The Cafe floor looked like a herd of passing hippo's had been wallowing and I had to move all the furniture to one side of the room , then sweep and double mop and then move it all the other way , collect all the debris and wash all the tables and chairs and then put everything back . A very pale and wan Frobisher staggered in about 11.30 en route from his hotel to home , probably leaving a trail of sick down the high street .

I managed to slouch through the days service and James eventually surfaced about 3 pm looking somewhat worst for wear and here we entered familiar territory . James having a fit of the vapours trying to prepare the restaurant for the party , Beast having a nervous breakdown in the kitchen trying to sort out the dinner for 30 and Mr C refusing point blank to get out his festering pit until 5.30 pm....the party was kicking off at 7 .

Still being professionals
***beast chokes slightly at this point***
we pulled it all together in the nick of time , despite the kitchen bitches turning up 40 minutes late and half cut. Frobisher staggered back still looking rather delicate and gamely did some washing up after Mr C had a tantrum , following a bit of an incident with a chocolate gateaux and accidently sacked the washer up(Easily done when your hung over I am told) .

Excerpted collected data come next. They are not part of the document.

-- ==== Sys2Proof/Machine/Dispatch.lean ====
section
/-! DEFINITION. One arm per constructor of Instr: a direct call of its meaning. -/
namespace Sys2Proof.Machine
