-- ==== Sys2Proof/Certificates/Slice0/Obligations.lean ====
section
/-! DEFINITION. The statements for the provers. A group of instructions of one shape is a table (constructor, what it
computes) and one statement over the table. -/
namespace Sys2Proof.Claims
open Sys2Proof.Machine

/-! ## Tables of operators -/

/-- Two-operand integer forms: what a lane is computed from the lane patterns of A and B (R361 to R367). -/
def intPairs : List ((OpA → Instr) × (OpA → Ins → Nat → Nat → Nat)) :=
  [(.add, fun w i a b => let t := tyInt w.ty i.fa; fitTo t (satI w) (t.read a + t.read b)),
   (.sub, fun w i a b => let t := tyInt w.ty i.fa; fitTo t (satI w) (t.read a - t.read b)),
   (.minOp, fun w i a b => let t := tyInt w.ty i.fa; fitTo t (satI w) (min (t.read a) (t.read b))),
   (.maxOp, fun w i a b => let t := tyInt w.ty i.fa; fitTo t (satI w) (max (t.read a) (t.read b))),
   (.mul, fun w i a b => let t := tyInt w.ty i.fa; fitTo t (satI w) (t.read a * t.read b)),
   (.mulh, fun w i a b => let t := tyInt w.ty i.fa; fitTo t (satI w) (t.read a * t.read b / 2 ^ tyWidth w.ty)),
   (.div, fun w i a b => let t := tyInt w.ty i.fa
     fitTo t (satI w) (if t.read b = 0 then (if 0 ≤ t.read a then t.maxv else t.minv) else (t.read a).tdiv (t.read b))),
   (.rem, fun w i a b => let t := tyInt w.ty i.fa
     fitTo t (satI w) (if t.read b = 0 then t.read a else t.read a - t.read b * (t.read a).tdiv (t.read b))),
   (.andOp, fun _ _ a b => a &&& b),
   (.orOp, fun _ _ a b => a ||| b),
   (.xorOp, fun _ _ a b => a ^^^ b),
   (.andn, fun w _ a b => a &&& notLane (tyWidth w.ty) b),
   (.orn, fun w _ a b => a ||| notLane (tyWidth w.ty) b),
   (.shl, fun w i a b => shlLane (tyInt w.ty i.fa) (satI w) a b),
   (.shr, fun w _ a b => if tyWidth w.ty ≤ b then 0 else a / 2 ^ b),
   (.sar, fun w _ a b => modPow (tyWidth w.ty) (sextNat (tyWidth w.ty) a / 2 ^ min b (tyWidth w.ty))),
   (.rol, fun w _ a b => let n := tyWidth w.ty; (a * 2 ^ (b % n) + a / 2 ^ (n - b % n)) % 2 ^ n),
   (.ror, fun w _ a b => let n := tyWidth w.ty; let m := (n - b % n) % n; (a * 2 ^ m + a / 2 ^ (n - m)) % 2 ^ n),
   (.bfx, fun _ i a b => fillScalar (fmtFMT i.fa) (bfxVal a b)),
   (.brev, fun _ i a b => fillScalar (fmtFMT i.fa) (revBits (min (b % 64) 32) a)),
   (.cmpeq, fun w i a b => let t := tyInt w.ty i.fa; if t.read a = t.read b then 1 else 0),
   (.cmpne, fun w i a b => let t := tyInt w.ty i.fa; if t.read a = t.read b then 0 else 1),
   (.cmplt, fun w i a b => let t := tyInt w.ty i.fa; if t.read a < t.read b then 1 else 0),
   (.cmple, fun w i a b => let t := tyInt w.ty i.fa; if t.read a ≤ t.read b then 1 else 0),
   (.cmpgt, fun w i a b => let t := tyInt w.ty i.fa; if t.read b < t.read a then 1 else 0),
   (.cmpge, fun w i a b => let t := tyInt w.ty i.fa; if t.read b ≤ t.read a then 1 else 0)]
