/-! ### wholeLine -/

@[simp] theorem wholeLine_agenda (s : State) (a : Nat) : (wholeLine s a).agenda = s.agenda := rfl
@[simp] theorem wholeLine_freeCount (s : State) (a : Nat) : (wholeLine s a).freeCount = s.freeCount := rfl
@[simp] theorem wholeLine_cur (s : State) (a : Nat) : (wholeLine s a).cur = s.cur := rfl
@[simp] theorem wholeLine_cycle (s : State) (a : Nat) : (wholeLine s a).cycle = s.cycle := rfl
@[simp] theorem wholeLine_dtime (s : State) (a : Nat) : (wholeLine s a).dtime = s.dtime := rfl
@[simp] theorem wholeLine_mem (s : State) (a : Nat) : (wholeLine s a).mem = s.mem := rfl
@[simp] theorem wholeLine_full (s : State) (a : Nat) : (wholeLine s a).full = s.full := rfl
@[simp] theorem wholeLine_poison (s : State) (a : Nat) : (wholeLine s a).poison = s.poison := rfl
@[simp] theorem wholeLine_ctxs (s : State) (a : Nat) : (wholeLine s a).ctxs = s.ctxs := rfl
@[simp] theorem wholeLine_physT (s : State) (a : Nat) : (wholeLine s a).physT = s.physT := rfl
@[simp] theorem wholeLine_flights (s : State) (a : Nat) : (wholeLine s a).flights = s.flights := rfl
@[simp] theorem wholeLine_accs (s : State) (a : Nat) : (wholeLine s a).accs = s.accs := rfl
@[simp] theorem wholeLine_nextAcc (s : State) (a : Nat) : (wholeLine s a).nextAcc = s.nextAcc := rfl
@[simp] theorem wholeLine_gens (s : State) (a : Nat) : (wholeLine s a).gens = s.gens := rfl
@[simp] theorem wholeLine_ces (s : State) (a : Nat) : (wholeLine s a).ces = s.ces := rfl
@[simp] theorem wholeLine_sports (s : State) (a : Nat) : (wholeLine s a).sports = s.sports := rfl
@[simp] theorem wholeLine_queues (s : State) (a : Nat) : (wholeLine s a).queues = s.queues := rfl
@[simp] theorem wholeLine_rings (s : State) (a : Nat) : (wholeLine s a).rings = s.rings := rfl
@[simp] theorem wholeLine_devOverflow (s : State) (a : Nat) : (wholeLine s a).devOverflow = s.devOverflow := rfl
@[simp] theorem wholeLine_sched (s : State) (a : Nat) : (wholeLine s a).sched = s.sched := rfl
@[simp] theorem wholeLine_straits (s : State) (a : Nat) : (wholeLine s a).straits = s.straits := rfl
@[simp] theorem wholeLine_link (s : State) (a : Nat) : (wholeLine s a).link = s.link := rfl
@[simp] theorem wholeLine_pcie (s : State) (a : Nat) : (wholeLine s a).pcie = s.pcie := rfl
@[simp] theorem wholeLine_fh (s : State) (a : Nat) : (wholeLine s a).fh = s.fh := rfl
@[simp] theorem wholeLine_time (s : State) (a : Nat) : (wholeLine s a).time = s.time := rfl
@[simp] theorem wholeLine_fw (s : State) (a : Nat) : (wholeLine s a).fw = s.fw := rfl
@[simp] theorem wholeLine_flash (s : State) (a : Nat) : (wholeLine s a).flash = s.flash := rfl
@[simp] theorem wholeLine_pkg (s : State) (a : Nat) : (wholeLine s a).pkg = s.pkg := rfl
@[simp] theorem wholeLine_xl (s : State) (a : Nat) : (wholeLine s a).xl = s.xl := rfl
@[simp] theorem wholeLine_faults (s : State) (a : Nat) : (wholeLine s a).faults = s.faults := rfl
@[simp] theorem wholeLine_rel (s : State) (a : Nat) : (wholeLine s a).rel = s.rel := rfl
@[simp] theorem wholeLine_out (s : State) (a : Nat) : (wholeLine s a).out = s.out := rfl
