/-! ## The arms of exec for package events -/

@[simp] theorem exec_packageReset (b : BootIn) (s : State) : exec (.packageReset b) s = execPackageReset b s := rfl
@[simp] theorem exec_pkgrstGo (v : Word) (b : BootIn) (s : State) : exec (.pkgrstGo v b) s = execPkgrstGo v b s := rfl
@[simp] theorem exec_dierstGo (v : Word) (s : State) : exec (.dierstGo v) s = execDierstGo v s := rfl
@[simp] theorem exec_dieResetDone (d : Nat) (s : State) : exec (.dieResetDone d) s = execDieResetDone d s := rfl
@[simp] theorem exec_avsCheck (d : Nat) (m : Int) (s : State) : exec (.avsCheck d m) s = execAvsCheck d m s := rfl
@[simp] theorem exec_pwrOvercap (s : State) : exec .pwrOvercap s = execPwrOvercap s := rfl
@[simp] theorem exec_powerLimitLift (s : State) : exec .powerLimitLift s = execPowerLimitLift s := rfl
@[simp] theorem exec_pwrcapWrite (l : Level) (v : Word) (s : State) : exec (.pwrcapWrite l v) s = execPwrcapWrite l v s := rfl
@[simp] theorem exec_thermSample (d t : Nat) (s : State) : exec (.thermSample d t) s = execThermSample d t s := rfl

/-! ## What a package reset keeps (R21, R25) -/

/-- Keeping the entries of some keys: a kept key reads as before, any other key reads the default. -/
theorem get_filter_key {α : Type} (d : α) (q : Nat → Bool) (k : Nat) : ∀ t : Tab α,
    Tab.get d (t.filter (fun e => q e.1)) k = if q k then Tab.get d t k else d
  | [] => by simp [Tab.get]
  | (j, v) :: t => by
    have ih := get_filter_key d q k t
    by_cases hkj : k = j
    · subst hkj
      cases hq : q k <;> simp_all [Tab.get]
    · cases hq : q j <;> simp [hq, Tab.get, hkj, ih]

theorem rdByte_wiped (s : State) (a : Nat) : rdByte (wiped s) a = if hostBase ≤ a then rdByte s a else 0 := by
  simpa [rdByte, wiped] using get_filter_key (0 : Byte) (fun k => decide (hostBase ≤ k)) a s.mem

theorem packageReset_keeps (b : BootIn) (s : State) :
    exec (.packageReset b) s = .next (boot b (wiped s)) ∧ (wiped s).flash = s.flash ∧ (wiped s).sched = {} ∧
      (wiped s).ctxs = [] ∧ (∀ a, hostBase ≤ a → rdByte (wiped s) a = rdByte s a) ∧
      (∀ a, a < hostBase → rdByte (wiped s) a = 0) :=
  ⟨rfl, rfl, rfl, rfl, fun a ha => by rw [rdByte_wiped, if_pos ha],
    fun a ha => by rw [rdByte_wiped, if_neg (Nat.not_le.mpr ha)]⟩

/-! ## Device events change rings and the overflow only (R102) -/

theorem postRings_frame (ev : Event) : ∀ (l : List Nat) (s : State),
    postRings s ev l = { s with rings := (postRings s ev l).rings }
  | [], _ => rfl
  | e :: t, s => by
    simp only [postRings]
    split
    · rw [postRings_frame ev t (setRing s e _)]
      rfl
    · exact postRings_frame ev t s

theorem postDeviceEvent_frame (s : State) (code : Nat) (detail : List Byte) :
    postDeviceEvent s code detail =
      { s with rings := (postDeviceEvent s code detail).rings, devOverflow := (postDeviceEvent s code detail).devOverflow } := by
  simp only [postDeviceEvent]
  split
  · rw [postRings_frame]
  · split <;> rfl

@[simp] theorem postDeviceEvent_mem (s : State) (code : Nat) (detail : List Byte) :
    (postDeviceEvent s code detail).mem = s.mem := by rw [postDeviceEvent_frame]
@[simp] theorem postDeviceEvent_sched (s : State) (code : Nat) (detail : List Byte) :
    (postDeviceEvent s code detail).sched = s.sched := by rw [postDeviceEvent_frame]
@[simp] theorem postDeviceEvent_pkg (s : State) (code : Nat) (detail : List Byte) :
    (postDeviceEvent s code detail).pkg = s.pkg := by rw [postDeviceEvent_frame]

/-! ## Die resets (R22 to R24) -/

theorem dierstGo_begins {s : State} {v : Word} (hgo : v.toNat.testBit 31 = true) (hp : (dieAt s (v.toNat % 4)).absent = false)
    (hr : (dieAt s (v.toNat % 4)).inReset = false) (hq : s.pkg.rstQueue = []) :
    exec (.dierstGo v) s = .next (coreReset { s with pkg := { s.pkg with rstDie := v.toNat % 4, rstQueue := [v.toNat % 4] } }
      (v.toNat % 4)) := by
  simp [execDierstGo, dierstWrite, hgo, hp, hr, hq]

theorem dierstGo_ignored {s : State} {v : Word} (hgo : v.toNat.testBit 31 = true)
    (h : (dieAt s (v.toNat % 4)).absent = true ∨ (dieAt s (v.toNat % 4)).inReset = true) :
    exec (.dierstGo v) s = .next s := by
  simp [execDierstGo, dierstWrite, hgo, h]

/-- The first queued die leaves reset. -/
def dieLeavesReset (s : State) (d : Nat) (r : List Nat) : State :=
  modDie { s with pkg := { s.pkg with rstQueue := r } } d (fun x => { x with inReset := false })

theorem dieResetDone_last {s : State} {d : Nat} (hq : s.pkg.rstQueue = [d]) (ht : s.pkg.rstSince + 200 * usec ≤ s.dtime) :
    exec (.dieResetDone d) s = .next (dieLeavesReset s d []) := by
  simp [execDieResetDone, hq, ht, dieLeavesReset]

theorem dieResetDone_begins_next {s : State} {d e : Nat} {r : List Nat} (hq : s.pkg.rstQueue = d :: e :: r)
    (ht : s.pkg.rstSince + 200 * usec ≤ s.dtime) :
    exec (.dieResetDone d) s = .next (coreReset (dieLeavesReset s d (e :: r)) e) := by
  simp [execDieResetDone, hq, ht, dieLeavesReset]

/-! ## Voltage (R16) -/

theorem avsCheck_raises {s : State} {d : Nat} {margin : Int} (hd : d < 8) (hm : margin < 0) (hv : (dieAt s d).vddc < 680) :
    exec (.avsCheck d margin) s = .next (modDie s d (fun x => { x with vddc := (dieAt s d).vddc + 5 })) := by
  simp [execAvsCheck, Nat.not_le.mpr hd, hm, Nat.not_le.mpr hv]

theorem avsCheck_reports {s : State} {d : Nat} {margin : Int} (hd : d < 8) (hm : margin < 0) (hv : 680 ≤ (dieAt s d).vddc) :
    exec (.avsCheck d margin) s = .next (postDeviceEvent s 0x8030 (leBytes 2 d ++ leBytes 2 (dieAt s d).vddc)) := by
  simp [execAvsCheck, Nat.not_le.mpr hd, hm, hv]

theorem avsCheck_lowers {s : State} {d : Nat} {margin : Int} (hd : d < 8) (hm : 15 ≤ margin) (hv : 565 ≤ (dieAt s d).vddc) :
    exec (.avsCheck d margin) s = .next (modDie s d (fun x => { x with vddc := (dieAt s d).vddc - 5 })) := by
  have hneg : ¬ margin < 0 := by omega
  simp [execAvsCheck, Nat.not_le.mpr hd, hneg, hm, hv]

/-! ## The power envelope (R17, R18) -/

/-- The state once a sample has come in: the last ten samples are kept. -/
def withSample (s : State) (e : Nat) : State :=
  { s with pkg := { s.pkg with samples := (s.pkg.samples ++ [e]).drop (s.pkg.samples.length + 1 - 10) } }

/-- What follows a sample that has come in. -/
def afterSample (u : State) : Out :=
  if overCap u then
    match nextLimit u with
    | some k => .next { u with pkg := { u.pkg with limits := u.pkg.limits.set 0 k (u.pkg.limits.get 0 k + 1), overSince := none } }
    | none => .next { u with pkg := { u.pkg with overSince := if overAvg u then some (u.pkg.overSince.getD u.dtime) else none } }
  else .next { u with pkg := { u.pkg with overSince := none } }

theorem exec_powerSample (e : Nat) (s : State) : exec (.powerSample e) s = afterSample (withSample s e) := by
  show execPowerSample e s = _
  unfold execPowerSample withSample
  simp only [List.length_append, List.length_singleton]
  rfl

theorem powerSample_limits {s : State} {e k : Nat} (ho : overCap (withSample s e) = true)
    (hk : nextLimit (withSample s e) = some k) :
    exec (.powerSample e) s = .next { withSample s e with pkg := { (withSample s e).pkg with
      limits := (withSample s e).pkg.limits.set 0 k ((withSample s e).pkg.limits.get 0 k + 1), overSince := none } } := by
  simp [exec_powerSample, afterSample, ho, hk]

theorem powerSample_exhausted {s : State} {e : Nat} (ho : overCap (withSample s e) = true)
    (hk : nextLimit (withSample s e) = none) :
    exec (.powerSample e) s = .next { withSample s e with pkg := { (withSample s e).pkg with
      overSince := if overAvg (withSample s e) then some (s.pkg.overSince.getD s.dtime) else none } } := by
  simp only [exec_powerSample, afterSample, ho, hk]
  rfl

theorem powerSample_under {s : State} {e : Nat} (ho : overCap (withSample s e) = false) :
    exec (.powerSample e) s = .next { withSample s e with pkg := { (withSample s e).pkg with overSince := none } } := by
  simp [exec_powerSample, afterSample, ho]

theorem pwrOvercap_posts {s : State} {t : Nat} (ho : s.pkg.overSince = some t) (ht : t + msec ≤ s.dtime) :
    ∃ u, exec .pwrOvercap s = .next u ∧ u.pkg.overSince = none ∧ u.mem = s.mem ∧ u.sched = s.sched := by
  simp [execPwrOvercap, ho, ht]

Still the meal service was as smooth as silk and the party was a triumph , and our guests staggered off in the early hours to hit the fleshpots of Weymouth belching gently as they went.
However I cannot help reflecting that unless Frobisher shuffles off this mortal coil in some bizarre sex related accident we could have another 30 of these 'surprise' birthday weekends to get through......
You may ask what happened on my birthday , I will tell you ,driving Mr C to the supermarket , a kentucky fried chicken dinner and a lengthy lecture on my short comings......I am not sure which of the three gave me the squirts but my money is on the Kentucky.....
It seems blatantly obvious that God and the Colonel hate me !

Wednesday, 23 September 2009


It is said that vegetables are good for one .
The Beast can report this is not always the case .
Last night dear reader , the agent of my undoing was the humble carrot.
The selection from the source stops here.